But what happens if my Operations team misses on of these alerts?  What can I do to "spot check" agents with issues?

Well, any time an agent has a heartbeat failure, we gray out the state icon of the agents last known state for in each state view. 

However - you CAN create a State view that will turn Red or Yellow just like any other state views.  Simply create a new State View, and scope the class to Health Service Watcher (Agent).

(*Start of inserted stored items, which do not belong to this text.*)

-- ==== Sys2Proof/Laws/PerInstr.lean ====
section
/-! SUPPORT. Statements about every constructor of `Instr`, one lemma each. -/

namespace Sys2Proof.Laws

/-- Well-formedness says exactly that every bounded operand is below its limit. -/
def Operands.Statement (i : Instr) : Prop := i.wf = true ↔ ∀ p ∈ i.limits, p.1 < p.2

theorem instr_wf_iff (i : Instr) : i.wf = true ↔ ∀ p ∈ i.limits, p.1 < p.2 := by
  simp [Instr.wf]
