@[simp] theorem modCox_cox (f : CoxSt → CoxSt) : (s.modCox f).cox = f s.cox := rfl
@[simp] theorem modCox_time (f : CoxSt → CoxSt) : (s.modCox f).time = s.time := rfl
@[simp] theorem modCox_port (f : CoxSt → CoxSt) : (s.modCox f).port = s.port := rfl
@[simp] theorem modCox_host (f : CoxSt → CoxSt) : (s.modCox f).host = s.host := rfl
@[simp] theorem modCox_mem (f : CoxSt → CoxSt) : (s.modCox f).mem = s.mem := rfl
@[simp] theorem modCox_counters (f : CoxSt → CoxSt) : (s.modCox f).counters = s.counters := rfl
@[simp] theorem modCox_fault (f : CoxSt → CoxSt) : (s.modCox f).fault = s.fault := rfl
@[simp] theorem modCox_store (f : CoxSt → CoxSt) : (s.modCox f).store = s.store := rfl
@[simp] theorem modCox_tier (f : CoxSt → CoxSt) : (s.modCox f).tier = s.tier := rfl
@[simp] theorem modCox_pwr (f : CoxSt → CoxSt) : (s.modCox f).pwr = s.pwr := rfl
@[simp] theorem modCox_clk (f : CoxSt → CoxSt) : (s.modCox f).clk = s.clk := rfl
@[simp] theorem modCox_start (f : CoxSt → CoxSt) : (s.modCox f).start = s.start := rfl
@[simp] theorem modCox_tiles (f : CoxSt → CoxSt) : (s.modCox f).tiles = s.tiles := rfl
@[simp] theorem modCox_ctxs (f : CoxSt → CoxSt) : (s.modCox f).ctxs = s.ctxs := rfl
@[simp] theorem modCox_boat (f : CoxSt → CoxSt) : (s.modCox f).boat = s.boat := rfl
@[simp] theorem modCox_sched (f : CoxSt → CoxSt) : (s.modCox f).sched = s.sched := rfl
@[simp] theorem modCox_sweep (f : CoxSt → CoxSt) : (s.modCox f).sweep = s.sweep := rfl
@[simp] theorem modCox_xf (f : CoxSt → CoxSt) : (s.modCox f).xf = s.xf := rfl
@[simp] theorem modCox_plan (f : CoxSt → CoxSt) : (s.modCox f).plan = s.plan := rfl
@[simp] theorem modCox_fuse (f : CoxSt → CoxSt) : (s.modCox f).fuse = s.fuse := rfl
@[simp] theorem modCox_stroke (f : CoxSt → CoxSt) : (s.modCox f).stroke = s.stroke := rfl
@[simp] theorem modCox_net (f : CoxSt → CoxSt) : (s.modCox f).net = s.net := rfl
@[simp] theorem modCox_safe (f : CoxSt → CoxSt) : (s.modCox f).safe = s.safe := rfl
@[simp] theorem modCox_cap (f : CoxSt → CoxSt) : (s.modCox f).cap = s.cap := rfl
@[simp] theorem modCox_free (f : CoxSt → CoxSt) : (s.modCox f).free = s.free := rfl
@[simp] theorem modCox_pending (f : CoxSt → CoxSt) : (s.modCox f).pending = s.pending := rfl

@[simp] theorem modTile_tiles (t : Nat) (f : Tile → Tile) : (s.modTile t f).tiles = vmod s.tiles t f := rfl
@[simp] theorem modTile_time (t : Nat) (f : Tile → Tile) : (s.modTile t f).time = s.time := rfl
@[simp] theorem modTile_port (t : Nat) (f : Tile → Tile) : (s.modTile t f).port = s.port := rfl
@[simp] theorem modTile_host (t : Nat) (f : Tile → Tile) : (s.modTile t f).host = s.host := rfl
@[simp] theorem modTile_mem (t : Nat) (f : Tile → Tile) : (s.modTile t f).mem = s.mem := rfl
@[simp] theorem modTile_counters (t : Nat) (f : Tile → Tile) : (s.modTile t f).counters = s.counters := rfl
@[simp] theorem modTile_fault (t : Nat) (f : Tile → Tile) : (s.modTile t f).fault = s.fault := rfl
@[simp] theorem modTile_store (t : Nat) (f : Tile → Tile) : (s.modTile t f).store = s.store := rfl
@[simp] theorem modTile_tier (t : Nat) (f : Tile → Tile) : (s.modTile t f).tier = s.tier := rfl
@[simp] theorem modTile_pwr (t : Nat) (f : Tile → Tile) : (s.modTile t f).pwr = s.pwr := rfl
@[simp] theorem modTile_clk (t : Nat) (f : Tile → Tile) : (s.modTile t f).clk = s.clk := rfl
@[simp] theorem modTile_start (t : Nat) (f : Tile → Tile) : (s.modTile t f).start = s.start := rfl
@[simp] theorem modTile_cox (t : Nat) (f : Tile → Tile) : (s.modTile t f).cox = s.cox := rfl
@[simp] theorem modTile_ctxs (t : Nat) (f : Tile → Tile) : (s.modTile t f).ctxs = s.ctxs := rfl
@[simp] theorem modTile_boat (t : Nat) (f : Tile → Tile) : (s.modTile t f).boat = s.boat := rfl
@[simp] theorem modTile_sched (t : Nat) (f : Tile → Tile) : (s.modTile t f).sched = s.sched := rfl
@[simp] theorem modTile_sweep (t : Nat) (f : Tile → Tile) : (s.modTile t f).sweep = s.sweep := rfl
@[simp] theorem modTile_xf (t : Nat) (f : Tile → Tile) : (s.modTile t f).xf = s.xf := rfl
@[simp] theorem modTile_plan (t : Nat) (f : Tile → Tile) : (s.modTile t f).plan = s.plan := rfl
@[simp] theorem modTile_fuse (t : Nat) (f : Tile → Tile) : (s.modTile t f).fuse = s.fuse := rfl
@[simp] theorem modTile_stroke (t : Nat) (f : Tile → Tile) : (s.modTile t f).stroke = s.stroke := rfl
@[simp] theorem modTile_net (t : Nat) (f : Tile → Tile) : (s.modTile t f).net = s.net := rfl
@[simp] theorem modTile_safe (t : Nat) (f : Tile → Tile) : (s.modTile t f).safe = s.safe := rfl
@[simp] theorem modTile_cap (t : Nat) (f : Tile → Tile) : (s.modTile t f).cap = s.cap := rfl
@[simp] theorem modTile_free (t : Nat) (f : Tile → Tile) : (s.modTile t f).free = s.free := rfl
@[simp] theorem modTile_pending (t : Nat) (f : Tile → Tile) : (s.modTile t f).pending = s.pending := rfl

I called mine Heartbeat State View:

image

This view will show us when any of the agent health service watcher monitors are unhealthy:  In my case - OWA and EXCH1 have issues.  OWA is DOWN, while EXCH1 agent healthservice is stopped.

image

However - here is the issue.  This view shows us when ANY monitor rolls up unhealthy state.... this includes heartbeat failures AND computer unreachable (server IP stack is down):

image

What if I want a State View - to ONLY show me computers that are DOWN.... as in... not heartbeating AND not responding to any PING?  Most customers consider this their "most critical situation".  Well, I haven't found an easy way to do that.... so I wrote a report which handles it.  This report will query the OpsDB for the state of the "Computer Not Reachable" monitor, and only display those servers.  It is based on the following query:

SELECT bme.DisplayName, s.LastModified as LastModifiedUTC, dateadd(hh,-5,s.LastModified) as 'LastModifiedCST (GMT-5)'
FROM state AS s, BaseManagedEntity as bme
WHERE s.basemanagedentityid = bme.basemanagedentityid AND s.monitorid
IN (SELECT MonitorId FROM Monitor WHERE MonitorName = 'Microsoft.SystemCenter.HealthService.ComputerDown')
AND s.Healthstate = '3' AND bme.IsDeleted = '0'
ORDER BY s.Lastmodified DESC

You can import this report if you have created a data source as shown in my previous post: 

http://blogs.technet.com/kevinholman/archive/2008/06/27/creating-a-new-data-source-for-reporting-against-the-operational-database.aspx

Import this report into your custom folder... and run it.  You can schedule it to receive it first thing every day... if you like the output:

image

*****  Update 6-30-08  I removed a section of the original query relating to maintenance mode.  We found that if a down server had never been in maintenance mode, the server would not show up in the report.  The query and report download have been updated to address this.

Report is attached below:

Published Friday, June 27, 2008 10:39 PM by kevinhol

Attachment(s): Servers_Down_Report.rdl

Comment Notification

If you would like to receive an email when updates are made to this post, please register here

Subscribe to this post's comments using RSS

Comments

# re: Which servers are DOWN in my company, and which just have a heartbeat failure, RIGHT NOW?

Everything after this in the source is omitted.